▶ _Supplied data_
Segment Open
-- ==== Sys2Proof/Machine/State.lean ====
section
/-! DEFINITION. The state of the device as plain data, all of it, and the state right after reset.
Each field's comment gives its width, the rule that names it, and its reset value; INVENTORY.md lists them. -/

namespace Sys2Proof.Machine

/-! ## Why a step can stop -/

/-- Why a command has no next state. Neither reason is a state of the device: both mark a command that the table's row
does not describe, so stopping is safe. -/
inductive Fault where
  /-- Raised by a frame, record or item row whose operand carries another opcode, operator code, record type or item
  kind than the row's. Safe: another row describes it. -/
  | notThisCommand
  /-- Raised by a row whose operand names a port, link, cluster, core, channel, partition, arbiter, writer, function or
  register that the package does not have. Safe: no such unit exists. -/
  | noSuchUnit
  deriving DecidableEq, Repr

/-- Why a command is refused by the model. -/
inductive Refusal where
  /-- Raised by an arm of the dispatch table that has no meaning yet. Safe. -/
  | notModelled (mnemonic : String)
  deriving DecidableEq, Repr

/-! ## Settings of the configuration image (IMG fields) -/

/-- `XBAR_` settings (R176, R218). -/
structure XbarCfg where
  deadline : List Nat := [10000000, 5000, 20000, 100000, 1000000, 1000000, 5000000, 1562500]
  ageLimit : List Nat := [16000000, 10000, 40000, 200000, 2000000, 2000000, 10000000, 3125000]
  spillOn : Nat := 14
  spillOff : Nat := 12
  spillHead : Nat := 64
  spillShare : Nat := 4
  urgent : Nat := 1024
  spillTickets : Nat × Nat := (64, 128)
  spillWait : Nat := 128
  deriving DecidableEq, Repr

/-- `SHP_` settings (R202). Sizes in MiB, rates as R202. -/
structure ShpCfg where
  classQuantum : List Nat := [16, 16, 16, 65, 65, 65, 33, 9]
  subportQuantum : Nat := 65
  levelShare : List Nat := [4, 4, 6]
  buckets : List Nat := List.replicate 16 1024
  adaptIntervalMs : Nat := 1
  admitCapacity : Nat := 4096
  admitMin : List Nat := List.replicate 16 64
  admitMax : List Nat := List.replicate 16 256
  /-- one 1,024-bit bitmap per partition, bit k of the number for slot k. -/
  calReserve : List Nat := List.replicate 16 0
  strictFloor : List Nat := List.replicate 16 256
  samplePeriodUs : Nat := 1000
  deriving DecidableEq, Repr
Segment Closed
▶ _Task prompt_
An exact copy of every record is what the answer must contain.

▶ _Answer below_
-- ==== Sys2Proof/Machine/State.lean ====
section
/-! DEFINITION. The state of the device as plain data, all of it, and the state right after reset.
Each field's comment gives its width, the rule that names it, and its reset value; INVENTORY.md lists them. -/

namespace Sys2Proof.Machine

/-! ## Why a step can stop -/

/-- Why a command has no next state. Neither reason is a state of the device: both mark a command that the table's row
does not describe, so stopping is safe. -/
inductive Fault where
  /-- Raised by a frame, record or item row whose operand carries another opcode, operator code, record type or item
  kind than the row's. Safe: another row describes it. -/
  | notThisCommand
  /-- Raised by a row whose operand names a port, link, cluster, core, channel, partition, arbiter, writer, function or
  register that the package does not have. Safe: no such unit exists. -/
  | noSuchUnit
  deriving DecidableEq, Repr

/-- Why a command is refused by the model. -/
inductive Refusal where
  /-- Raised by an arm of the dispatch table that has no meaning yet. Safe. -/
  | notModelled (mnemonic : String)
  deriving DecidableEq, Repr

/-! ## Settings of the configuration image (IMG fields) -/

/-- `XBAR_` settings (R176, R218). -/
structure XbarCfg where
  deadline : List Nat := [10000000, 5000, 20000, 100000, 1000000, 1000000, 5000000, 1562500]
  ageLimit : List Nat := [16000000, 10000, 40000, 200000, 2000000, 2000000, 10000000, 3125000]
  spillOn : Nat := 14
  spillOff : Nat := 12
  spillHead : Nat := 64
  spillShare : Nat := 4
  urgent : Nat := 1024
  spillTickets : Nat × Nat := (64, 128)
  spillWait : Nat := 128
  deriving DecidableEq, Repr

/-- `SHP_` settings (R202). Sizes in MiB, rates as R202. -/
structure ShpCfg where
  classQuantum : List Nat := [16, 16, 16, 65, 65, 65, 33, 9]
  subportQuantum : Nat := 65
  levelShare : List Nat := [4, 4, 6]
  buckets : List Nat := List.replicate 16 1024
  adaptIntervalMs : Nat := 1
  admitCapacity : Nat := 4096
  admitMin : List Nat := List.replicate 16 64
  admitMax : List Nat := List.replicate 16 256
  /-- one 1,024-bit bitmap per partition, bit k of the number for slot k. -/
  calReserve : List Nat := List.replicate 16 0
  strictFloor : List Nat := List.replicate 16 256
  samplePeriodUs : Nat := 1000
  deriving DecidableEq, Repr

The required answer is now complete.